/-! ### The pole link -/

/-- Joining: a HELLO in order is kept and answered by a candidate tail, one out of order ends the join with its code; CONF writes the
lead's values; JOIN is acknowledged; the pair is made at its commit, or a lead without the ACK sends SPLIT and ends the join; a join
times out, or ends by a SPLIT, and a pair is split by one. A word of one side passes the other's check, and none passes on the backup
clock. -/
def Obligations.JoinMessages : Prop :=
  ∀ s : State,
    (∀ (j : Join) (m : Hello), s.twin.join = some j →
      (joinFail s j m = none → ∃ t : State, exec (.twinHello m) s = .next t ∧ t.twin.join = some { j with hello := some m } ∧
        t.twin.msgs = s.twin.msgs ++ (if j.lead then [] else [twinMsg 0x01 (helloBytes (helloOf s j))]) ∧
        t.twin.mode = s.twin.mode ∧ t.cfg = s.cfg) ∧
      (∀ code : Nat, joinFail s j m = some code → ∃ t : State, exec (.twinHello m) s = .next t ∧ t.twin.join = none ∧
        t.twin.joinResult = code ∧ t.twin.mode = s.twin.mode ∧ t.cfg = s.cfg)) ∧
    (∀ (j : Join) (pairs : List (Pid × Word)), s.twin.join = some j → j.mode = 2 → j.lead = false →
      exec (.twinConf pairs) s =
        .next ((pairs.map (fun p => (p.1.toNat, p.2))).foldl (fun s p => writeParam s p.1 orgTwin p.2) s)) ∧
    (∀ (id : Pid) (w : Word), s.twin.join = none → isTail s = true → id.toNat / 256 = 0x31 → captShared (id.toNat % 256) = true →
      ∃ t : State, exec (.twinConf [(id, w)]) s = .next t ∧ aget t.twin.leadCapt id.toNat = some w ∧
        t = { s with twin.leadCapt := t.twin.leadCapt }) ∧
    (∀ (j : Join) (sfn : BitVec 16) (mode : Byte), s.twin.join = some j → j.lead = false → mode.toNat = j.mode →
      ∃ t : State, exec (.twinJoin sfn mode) s = .next t ∧
        t.twin.join = some { j with commit := some (s.t.sf + (sfn - (sfnIn s 0).setWidth 16).toNat) } ∧
        t.twin.msgs = s.twin.msgs ++ [twinMsg 0x05 [0]] ∧ t.twin.mode = s.twin.mode) ∧
    (∀ (j : Join) (c : Nat), s.twin.join = some j → s.t.p = 0 → j.commit = some c → c ≤ s.t.sf →
      (j.lead = false ∨ j.acked = true → ∃ t : State, exec .pairCommit s = .next t ∧ t.twin.join = none ∧
        t.twin.mode = (if j.lead then j.mode else j.mode + 2) ∧ t.twin.partner = j.peg ∧ t.twin.joinResult = 0 ∧ t.cfg = s.cfg) ∧
      (j.lead = true → j.acked = false → ∃ t : State, exec .pairCommit s = .next t ∧ t.twin.join = none ∧
        t.twin.joinResult = 8 ∧ t.twin.mode = s.twin.mode ∧ t.twin.active = true ∧ t.twin.msgs = [twinMsg 0x0E [1]])) ∧
    (∀ j : Join, s.twin.join = some j →
      (j.since + pNat s (idTwin 0x10) ≤ s.t.sf → ∃ t : State, exec .joinTimeout s = .next t ∧ t.twin.join = none ∧
        t.twin.joinResult = 1 ∧ t.twin.active = false ∧ t.twin.mode = s.twin.mode) ∧
      (s.t.sf < j.since + pNat s (idTwin 0x10) → exec .joinTimeout s = .next s)) ∧
    (s.twin.join = none → s.twin.mode ≠ 0 →
      exec (.twinSplitMsg 0) s = .next { s with twin := { s.twin with splitDue := some orgTwin, splitAhead := s.twin.fwdIn.length } } ∧
      ∀ cause : Byte, cause ≠ 0 → ∃ t : State, exec (.twinSplitMsg cause) s = .next t ∧ t.twin.mode = 0 ∧ t.twin.active = false ∧
        t.twin.byLink = true ∧ t.u = s.u ∧ t.cfg = s.cfg) ∧
    (∀ w : BitVec 16, (alive s = true → s.twin.active = true → exec (.poleExchange w) s = .next (exchange s w)) ∧
      (s.twin.active = false → exec (.poleExchange w) s = .next s)) ∧
    (∀ (j : Join) (cause : Byte), s.twin.join = some j → ∃ t : State, exec (.twinSplitMsg cause) s = .next t ∧ t.twin.join = none ∧
      t.twin.joinResult = (if cause = 1 then 8 else 10) ∧ t.twin.mode = s.twin.mode ∧ t.cfg = s.cfg) ∧
    (s.ring.clk = .backup → ∀ w : BitVec 16, wordGood s w = false) ∧
    (∀ (o : State) (num : Nat) (data : Byte), leadSide o = !leadSide s → o.ring.clk ≠ .backup → wordGood o (poleWord s num data) = true ∧
      BitVec.ofNat 8 ((poleWord s num data).toNat / 4) = data)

────

Task requirements ->
Gather each line from the entries above that includes the word "idTwin".

Result of the task ->
      (j.since + pNat s (idTwin 0x10) ≤ s.t.sf → ∃ t : State, exec .joinTimeout s = .next t ∧ t.twin.join = none ∧
      (s.t.sf < j.since + pNat s (idTwin 0x10) → exec .joinTimeout s = .next s)) ∧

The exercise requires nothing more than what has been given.